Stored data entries
/-! ### What performing a command can do -/

/-- What a command with write target `k` may make of the registers: leave them, or set the one register group that `k`
names, to registers that are well formed where the old ones were. -/
inductive Updates (s : State) : Option (Block × Nat) → State → Prop where
  | same (k : Option (Block × Nat)) : Updates s k s
  | pwc {inst : Nat} {r r' : PwcRegs} (hr : s.pwc[inst]? = some r)
      (ok : r.ok s.params = true → r'.ok s.params = true) : Updates s (some (.pwc, inst)) (s.setPwc inst r')
  | nec {inst : Nat} {r r' : NecRegs} (hr : s.nec[inst]? = some r)
      (ok : r.ok s.params = true → r'.ok s.params = true) : Updates s (some (.nec, inst)) (s.setNec inst r')
  | nv {inst : Nat} {r r' : NvRegs} (hr : s.nv[inst]? = some r)
      (ok : r.ok s.params = true → r'.ok s.params = true) : Updates s (some (.nv, inst)) (s.setNv inst r')
  | zx {inst : Nat} {r r' : ZxRegs} (hr : s.zx[inst]? = some r)
      (ok : r.ok s.params = true → r'.ok s.params = true) : Updates s (some (.zx, inst)) (s.setZx inst r')
  | ct {inst : Nat} {r r' : CtRegs} (hr : s.ct[inst]? = some r)
      (ok : r.ok s.params = true → r'.ok s.params = true) : Updates s (some (.ct, inst)) (s.setCt inst r')

/-- The two ways a command with write target `k` can end: an error with data 0 and nothing changed (R241), or OK after
an update of its target. -/
inductive Answers (s : State) (k : Option (Block × Nat)) : Result → Prop where
  | error {e : Status} (he : e ≠ .ok) : Answers s k (.next (s.answer e 0))
  | ok {u : State} (h : Updates s k u) (d : Word) : Answers s k (.next (u.answer .ok d))

theorem onPwc_answers {inst : Nat} {s : State} {f : PwcRegs → PwcRegs × Word}
    (hf : ∀ r, r.ok s.params = true → (f r).1.ok s.params = true) :
    Answers s (some (.pwc, inst)) (onPwc inst s f) := by
  rcases getElem?_cases s.pwc inst with ⟨r, hr⟩ | hlen
  · rw [onPwc_some f hr]; exact .ok (.pwc hr (hf r)) _
  · rw [onPwc_none f hlen]; exact .error (by decide)

theorem onNec_answers {inst : Nat} {s : State} {f : NecRegs → NecRegs × Word}
    (hf : ∀ r, r.ok s.params = true → (f r).1.ok s.params = true) :
    Answers s (some (.nec, inst)) (onNec inst s f) := by
  rcases getElem?_cases s.nec inst with ⟨r, hr⟩ | hlen
  · rw [onNec_some f hr]; exact .ok (.nec hr (hf r)) _
  · rw [onNec_none f hlen]; exact .error (by decide)

theorem onNv_answers {inst : Nat} {s : State} {f : NvRegs → NvRegs × Word}
    (hf : ∀ r, r.ok s.params = true → (f r).1.ok s.params = true) :
    Answers s (some (.nv, inst)) (onNv inst s f) := by
  rcases getElem?_cases s.nv inst with ⟨r, hr⟩ | hlen
  · rw [onNv_some f hr]; exact .ok (.nv hr (hf r)) _
  · rw [onNv_none f hlen]; exact .error (by decide)

theorem onZx_answers {inst : Nat} {s : State} {f : ZxRegs → ZxRegs × Word}
    (hf : ∀ r, r.ok s.params = true → (f r).1.ok s.params = true) :
    Answers s (some (.zx, inst)) (onZx inst s f) := by
  rcases getElem?_cases s.zx inst with ⟨r, hr⟩ | hlen
  · rw [onZx_some f hr]; exact .ok (.zx hr (hf r)) _
  · rw [onZx_none f hlen]; exact .error (by decide)

theorem onCt_answers {inst : Nat} {s : State} {f : CtRegs → CtRegs × Word}
    (hf : ∀ r, r.ok s.params = true → (f r).1.ok s.params = true) :
    Answers s (some (.ct, inst)) (onCt inst s f) := by
  rcases getElem?_cases s.ct inst with ⟨r, hr⟩ | hlen
  · rw [onCt_some f hr]; exact .ok (.ct hr (hf r)) _
  · rw [onCt_none f hlen]; exact .error (by decide)

theorem readCt_answers (inst : Nat) (s : State) (f : CtRegs → Word) : Answers s none (readCt inst s f) := by
  rcases getElem?_cases s.ct inst with ⟨r, hr⟩ | hlen
  · rw [readCt_some f hr]; exact .ok (.same _) _
  · rw [readCt_none f hlen]; exact .error (by decide)
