-- ==== Sys2Proof/Machine/Flags.lean ====
section
/-! DEFINITION. The block has no flags (10_state.md R20). What the conditional jumps test instead are the four tests on ACC of
the value unit, signed comparisons with 0 (40_value_unit.md R85). -/

namespace Sys2Proof.Machine

/-- R85 `isZero`. -/
def isZero (a : Value) : Bool := decide (a.toInt = 0)

/-- R85 `isNonZero`. -/
def isNonZero (a : Value) : Bool := decide (a.toInt ≠ 0)

/-- R85 `isPos`. -/
def isPos (a : Value) : Bool := decide (a.toInt > 0)

/-- R85 `isNeg`. -/
def isNeg (a : Value) : Bool := decide (a.toInt < 0)

end Sys2Proof.Machine
end

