-- ==== Sys2Proof/Tests/Slice0.lean ====
section
/-! SUPPORT. The model's own tests. Expected results come from spec/: the encodings of 30_encoding.md R74, the vectors of
95_test_vectors.md (named in each docstring), or the rule named. The last part shows, for each statement with hypotheses, operands and
a state that meet them. -/

open Sys2Proof Sys2Proof.Machine

namespace Sys2Proof.Tests

/-- The machine about to fetch record `w` at PC, from the reset state but for ACC and PC. -/
def start (w : Nat) (acc : Value := 0) (pc : BitVec 32 := 0) : State :=
  { State.reset with acc := acc, pc := pc }.withFetchWord 32 w

/-- The machine holding in phase `p` on the record `w` at offset 0, with OPA and the device's answers to come. -/
def holding (w : Nat) (p : Phase) (replies : List (Option Reply)) (opa : Value := 0) (last : Port := .down) : State :=
  { start w with ir := BitVec.ofNat 32 w, phase := p, replies := replies, opa := opa, last := last }

/-- The machine with a program loaded and reset. -/
def loaded (bytes : List Byte) : State := (State.reset.hostLoad bytes).hostReset

/-- The outcome is a next state of which `p` holds. -/
def gives (o : Host.Outcome State Fault Refusal) (p : State → Bool) : Bool :=
  match o with
  | .next t => p t
  | .fault _ => false
  | .refused _ => false

/-- A run that failed with this code and record, PC at the start. -/
def faulted (c : FaultCode) (info : BitVec 64) (t : State) : Bool :=
  t.runState == .faulted && t.faultCode == c && t.faultInfo == info && t.pc == 0 && t.phase == .ready

/-! ## Well-formedness (R72): the one check, and what passes it -/

theorem test_wf_refuses_big_literals :
    ¬ (Instr.add (.lit 1000)).WellFormed ∧ ¬ (Instr.sub (.lit (-1000))).WellFormed ∧
    ¬ (Instr.mov (.lit 0x8000) 1).WellFormed := by decide

theorem test_wf_accepts_values_and_any_selector_byte :
    (Instr.add (.lit 999)).WellFormed ∧ (Instr.mov (.lit (-999)) 0xFF).WellFormed ∧ (Instr.sub (.sel 0xFF)).WellFormed ∧
    Instr.jro.WellFormed := by decide

/-! ## Decoding: a word of every instruction, written out from R56, R65 and R74 -/

/-- V-DEC-4, and `00000000`. -/
theorem test_decode_nop : decode 0x00000000 = .decoded .nop ∧ decode 0xE0FFFFFF = .decoded .nop := by decide

/-- V-DEC-1, V-DEC-2, V-DEC-11, and the record of V-MOV-2. -/
theorem test_decode_mov :
    decode 0x11002A01 = .decoded (.mov (.lit 42) 1) ∧ decode 0x01000203 = .decoded (.mov (.sel 2) 3) ∧
    decode 0x01FF0101 = .decoded (.mov (.sel 1) 1) ∧ decode 0x11FC1803 = .decoded (.mov (.lit (-999)) 3) := by decide

theorem test_decode_swp : decode 0x02000000 = .decoded .swp := by decide

theorem test_decode_sav : decode 0x03000000 = .decoded .sav := by decide

/-- V-DEC-3, V-DEC-12 and the record of V-AR-3. -/
theorem test_decode_add :
    decode 0xF405DC00 = .decoded (.add (.lit 999)) ∧ decode 0x140001FF = .decoded (.add (.lit 1)) ∧
    decode 0x04000100 = .decoded (.add (.sel 1)) := by decide
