-- ==== Sys2Proof/Certificates/Slice0/Obligations.lean ====
section
/-! DEFINITION. The statements for the provers. Each docstring names the rule of spec/ that the statement formalises. Effects and
frames (`MoveEffect`, `AluEffect`, …) are those of Sys2Proof/Safety.lean. -/

open Sys2Proof Sys2Proof.Machine

/-! ### Encoding -/

/-- Sanity: words that stand in 95_test_vectors.md, section 2, written out in bits, one per family. -/
def Obligations.WordsOfTheSpecDecodeToTheirInstructions : Prop :=
  decode 0b0000000000000000#16 = .instr .nop ∧
    decode 0b0000011100000001#16 = .instr (.hltR 0b111#3) ∧
    decode 0b0010100000000001#16 = .instr (.movI .r0 0x01#8) ∧
    decode 0b0000001110000111#16 = .instr (.wrmR .r3 .r4) ∧
    decode 0b0000000100101100#16 = .instr (.rdxR .r1 .sp) ∧
    decode 0b0110110000000010#16 = .instr (.wrxI .ui 0x02#8) ∧
    decode 0b0111101001010101#16 = .instr (.popI .r2) ∧
    decode 0b1000001010000001#16 = .instr (.mulI .r2 0x81#8) ∧
    decode 0b0000000010011000#16 = .instr (.addR .r0 .r4) ∧
    decode 0b1010001000000101#16 = .instr (.jmpI 0b010#3 0x05#8) ∧
    decode 0b1111000000011000#16 = .instr (.sllI .r0 8) ∧
    decode 0b0000000000010010#16 = .rejected (.blankOpcode 0x12#5)

/-- Every row of opcode_table.json: a word decodes to the row's constructor if and only if `word AND mask = match`.
That the bits outside a mask and outside the operands do not matter, those of the NOP row among them, is the spec's decision D15
(log 17). -/
def Obligations.EachTableRowSelectsExactlyItsConstructor : Prop :=
  RowIs 0xF81F#16 0x0000#16 (fun | .nop => true | _ => false) ∧
  RowIs 0xF81F#16 0x0001#16 (fun | .hltR _ => true | _ => false) ∧
  RowIs 0xF800#16 0x0800#16 (fun | .hltI _ => true | _ => false) ∧
  RowIs 0xF81F#16 0x0005#16 (fun | .movR _ _ => true | _ => false) ∧
  RowIs 0xF800#16 0x2800#16 (fun | .movI _ _ => true | _ => false) ∧
  RowIs 0xF81F#16 0x0006#16 (fun | .rdmR _ _ => true | _ => false) ∧
  RowIs 0xF800#16 0x3000#16 (fun | .rdmI _ _ => true | _ => false) ∧
  RowIs 0xF81F#16 0x0007#16 (fun | .wrmR _ _ => true | _ => false) ∧
  RowIs 0xF800#16 0x3800#16 (fun | .wrmI _ _ => true | _ => false) ∧
  RowIs 0xF81F#16 0x000C#16 (fun | .rdxR _ _ => true | _ => false) ∧
  RowIs 0xF81F#16 0x000D#16 (fun | .wrxR _ _ => true | _ => false) ∧
  RowIs 0xF800#16 0x6800#16 (fun | .wrxI _ _ => true | _ => false) ∧
  RowIs 0xF81F#16 0x000E#16 (fun | .pshR _ => true | _ => false) ∧
  RowIs 0xF800#16 0x7000#16 (fun | .pshI _ => true | _ => false) ∧
  RowIs 0xF81F#16 0x000F#16 (fun | .popR _ => true | _ => false) ∧
  RowIs 0xF800#16 0x7800#16 (fun | .popI _ => true | _ => false) ∧
  RowIs 0xF81F#16 0x0010#16 (fun | .mulR _ _ => true | _ => false) ∧
  RowIs 0xF800#16 0x8000#16 (fun | .mulI _ _ => true | _ => false) ∧
  RowIs 0xF81F#16 0x0011#16 (fun | .cmpR _ _ => true | _ => false) ∧
  RowIs 0xF800#16 0x8800#16 (fun | .cmpI _ _ => true | _ => false) ∧
  RowIs 0xF81F#16 0x0013#16 (fun | .tstR _ _ => true | _ => false) ∧
  RowIs 0xF800#16 0x9800#16 (fun | .tstI _ _ => true | _ => false) ∧
  RowIs 0xF81F#16 0x0014#16 (fun | .jmpR _ _ => true | _ => false) ∧
  RowIs 0xF800#16 0xA000#16 (fun | .jmpI _ _ => true | _ => false) ∧
  RowIs 0xF81F#16 0x0015#16 (fun | .calR _ _ => true | _ => false) ∧
  RowIs 0xF800#16 0xA800#16 (fun | .calI _ _ => true | _ => false) ∧
  RowIs 0xF81F#16 0x0016#16 (fun | .retR _ => true | _ => false) ∧
  RowIs 0xF800#16 0xB000#16 (fun | .retI _ => true | _ => false) ∧
  RowIs 0xF81F#16 0x0018#16 (fun | .addR _ _ => true | _ => false) ∧
  RowIs 0xF800#16 0xC000#16 (fun | .addI _ _ => true | _ => false) ∧
  RowIs 0xF81F#16 0x0019#16 (fun | .subR _ _ => true | _ => false) ∧
  RowIs 0xF800#16 0xC800#16 (fun | .subI _ _ => true | _ => false) ∧
  RowIs 0xF81F#16 0x001A#16 (fun | .notR _ _ => true | _ => false) ∧
  RowIs 0xF800#16 0xD000#16 (fun | .notI _ _ => true | _ => false) ∧
  RowIs 0xF81F#16 0x001B#16 (fun | .andR _ _ => true | _ => false) ∧
  RowIs 0xF800#16 0xD800#16 (fun | .andI _ _ => true | _ => false) ∧
  RowIs 0xF81F#16 0x001C#16 (fun | .orrR _ _ => true | _ => false) ∧
  RowIs 0xF800#16 0xE000#16 (fun | .orrI _ _ => true | _ => false) ∧
  RowIs 0xF81F#16 0x001D#16 (fun | .xorR _ _ => true | _ => false) ∧
  RowIs 0xF800#16 0xE800#16 (fun | .xorI _ _ => true | _ => false) ∧
  RowIs 0xF81F#16 0x001E#16 (fun | .sllR _ _ => true | _ => false) ∧
  RowIs 0xF800#16 0xF000#16 (fun | .sllI _ _ => true | _ => false) ∧
  RowIs 0xF81F#16 0x001F#16 (fun | .slrR _ _ => true | _ => false) ∧
  RowIs 0xF800#16 0xF800#16 (fun | .slrI _ _ => true | _ => false)

/-- Headline: for EVERY well-formed instruction, every operand at every value, decoding its word gives it back. -/
def Obligations.DecodeOfEncodeIsTheInstruction : Prop :=
  ∀ i : Instr, i.wellFormed = true → decode (encode i) = .instr i

/-- Headline, the other direction: every word that decodes gives a well-formed instruction, whose encoding is that word with the bits
its instruction ignores cleared. That those bits are ignored is the spec's decision D15 (log 17). -/
def Obligations.EncodeOfDecodeIsTheCanonicalWord : Prop :=
  ∀ (w : Word) (i : Instr), decode w = .instr i → i.wellFormed = true ∧ encode i = w &&& ~~~ ignoredBits w

/-- The words without an instruction are exactly those with a blank opcode and the I-format of opcode 0C. That they stop is the spec's
decision D14 (log 16). -/
def Obligations.ExactlyTheReservedWordsAreRejected : Prop :=
  ∀ w : Word, (∃ why, decode w = .rejected why) ↔ reservedWord w

/-- R77. For HLT, JMP, CAL and RET the first operand field holds ccc, bit 10 for L, bit 9 for E, bit 8 for G, in the order of FL[2:0];
in R-format the target register of JMP and CAL is field C. -/
def Obligations.ConditionCodesStandWhereTheFirstOperandWould : Prop :=
  (∀ (w : Word) (i : Instr) (ccc : CondMask), decode w = .instr i → condMask i = some ccc →
    ccc.getLsbD 2 = w.getLsbD 10 ∧ ccc.getLsbD 1 = w.getLsbD 9 ∧ ccc.getLsbD 0 = w.getLsbD 8 ∧
      ∀ rs, i = .jmpR ccc rs ∨ i = .calR ccc rs → rs.toBits.toNat = w.toNat / 0x20 % 8) ∧
  (∀ w : Word, (∃ i ccc, decode w = .instr i ∧ condMask i = some ccc) ↔
    (w.toNat / 0x800 = 0 ∧ w.toNat % 0x20 ∈ [0x01, 0x14, 0x15, 0x16]) ∨ w.toNat / 0x800 ∈ [0x01, 0x14, 0x15, 0x16]) ∧
  (∀ (ccc : CondMask) (s : State), FlagsOneHot s → (condHolds ccc s = true ↔
    (s.fl.getLsbD 2 = true ∧ ccc.getLsbD 2 = true) ∨ (s.fl.getLsbD 1 = true ∧ ccc.getLsbD 1 = true) ∨
      (s.fl.getLsbD 0 = true ∧ ccc.getLsbD 0 = true)))

/-! ### The step -/

/-- A step runs the decoded instruction: the instruction of index k is the big-endian word at byte address 2k, and nothing is added
around `exec`. -/
def Obligations.AStepRunsTheDecodedInstruction : Prop :=
  ∀ (s : State) (i : Instr), s.halted = false → s.ip.toNat < 0x8000 → decode (wordAt s (2 * s.ip.toNat)) = .instr i →
    step s = exec i s

/-- Where a step stops before an instruction runs: an index at or above 0x8000 (the spec's decision D3, log 7) before any memory is
read, then a reserved word (D14, log 16); the order is D24 (log 29). -/
def Obligations.AStepStopsOnFetchRangeThenOnReservedWord : Prop :=
  ∀ s : State, s.halted = false →
    (0x8000 ≤ s.ip.toNat → ∀ m : Memory, step { s with mem := m } = .fault (.fetchOutOfRange s.ip)) ∧
      (s.ip.toNat < 0x8000 → reservedWord (wordAt s (2 * s.ip.toNat)) →
        step s = .fault (.reservedInstruction (wordAt s (2 * s.ip.toNat))))

/-- While halted nothing is executed: the state stays as it is (that a step answers it is the model's form, log 24). Only HLT sets the
bit, and no instruction reads it. -/
def Obligations.HaltedStaysAndIsReadByNoInstruction : Prop :=
  (∀ s : State, s.halted = true → step s = .next s) ∧
    (∀ (i : Instr) (s t : State), exec i s = .next t → isHalt i = false → t.halted = s.halted) ∧
    (∀ (i : Instr) (s t : State), exec i s = .next t → s.halted = true → t.halted = true) ∧
    (∀ (i : Instr) (s t : State) (b : Bool), exec i s = .next t → isHalt i = false →
      exec i { s with halted := b } = .next { t with halted := b }) ∧
    (∀ (i : Instr) (s : State) (b : Bool) (f : Fault), exec i s = .fault f ↔ exec i { s with halted := b } = .fault f)

/-! ### One instruction each: its words, and its whole effect with its frame -/

/-- NOP does nothing but the frame of the cycle. That fields B and C are ignored is the spec's decision D15 (log 17). -/
def Obligations.NopOnlyEndsItsCycle : Prop :=
  ∀ (b c : BitVec 3) (s : State),
    decode (wordR 0x00 b c) = .instr .nop ∧
      ∃ t, exec .nop s = .next t ∧ Sequential s t ∧ SameRegs s t ∧ t.fl = s.fl ∧ t.sp = s.sp ∧ SameRest s t ∧ SameMem s t

/-- HLT sets `halted` if its condition holds and completes its cycle either way. The draw on FL that is not one-hot is the spec's
decision D9 (log 13), the completed cycle of the halting instruction D22 (log 22). -/
def Obligations.HltHaltsWhenItsConditionHolds : Prop :=
  ∀ (ccc c : BitVec 3) (imm8 : Imm8) (s : State),
    decode (wordR 0x01 ccc c) = .instr (.hltR ccc) ∧ decode (wordI 0x01 ccc imm8) = .instr (.hltI ccc) ∧
      ∃ b t, TestOutcome ccc s b ∧ exec (.hltR ccc) s = .next t ∧ exec (.hltI ccc) s = .next t ∧
        t.halted = (s.halted || b) ∧ Sequential s t ∧ t.lr = s.lr ∧ CondFrame ccc s t

/-- R111. MOV copies the second operand into Rd; FL stays. -/
def Obligations.MovCopiesTheSecondOperand : Prop :=
  ∀ (rd rs : Reg) (imm8 : Imm8) (s : State),
    decode (wordR 0x05 rd.toBits rs.toBits) = .instr (.movR rd rs) ∧ decode (wordI 0x05 rd.toBits imm8) = .instr (.movI rd imm8) ∧
      (∃ t, exec (.movR rd rs) s = .next t ∧ MoveEffect rd (s.reg rs) s t) ∧
      (∃ t, exec (.movI rd imm8) s = .next t ∧ MoveEffect rd (imm16 imm8 s) s t)

/-- RDM loads the big-endian word at its second operand; an odd address stops, the spec's decision D5 (log 9). -/
def Obligations.RdmLoadsTheWordAtItsOperand : Prop :=
  ∀ (rd rs : Reg) (imm8 : Imm8) (s : State),
    decode (wordR 0x06 rd.toBits rs.toBits) = .instr (.rdmR rd rs) ∧ decode (wordI 0x06 rd.toBits imm8) = .instr (.rdmI rd imm8) ∧
      ((s.reg rs).toNat % 2 = 0 → ∃ t, exec (.rdmR rd rs) s = .next t ∧ MoveEffect rd (wordAt s (s.reg rs).toNat) s t) ∧
      ((imm16 imm8 s).toNat % 2 = 0 →
        ∃ t, exec (.rdmI rd imm8) s = .next t ∧ MoveEffect rd (wordAt s (imm16 imm8 s).toNat) s t) ∧
      ((s.reg rs).toNat % 2 = 1 → exec (.rdmR rd rs) s = .fault (.unalignedAccess (s.reg rs))) ∧
      ((imm16 imm8 s).toNat % 2 = 1 → exec (.rdmI rd imm8) s = .fault (.unalignedAccess (imm16 imm8 s)))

- **Your objective**
I'd like an exact copy of the lines above, from the very first one through the line that contains "inductive Updates (s", with nothing else added.

- **Written reply**
/-! ### What performing a command can do -/

/-- What a command with write target `k` may make of the registers: leave them, or set the one register group that `k`
names, to registers that are well formed where the old ones were. -/
inductive Updates (s : State) : Option (Block × Nat) → State → Prop where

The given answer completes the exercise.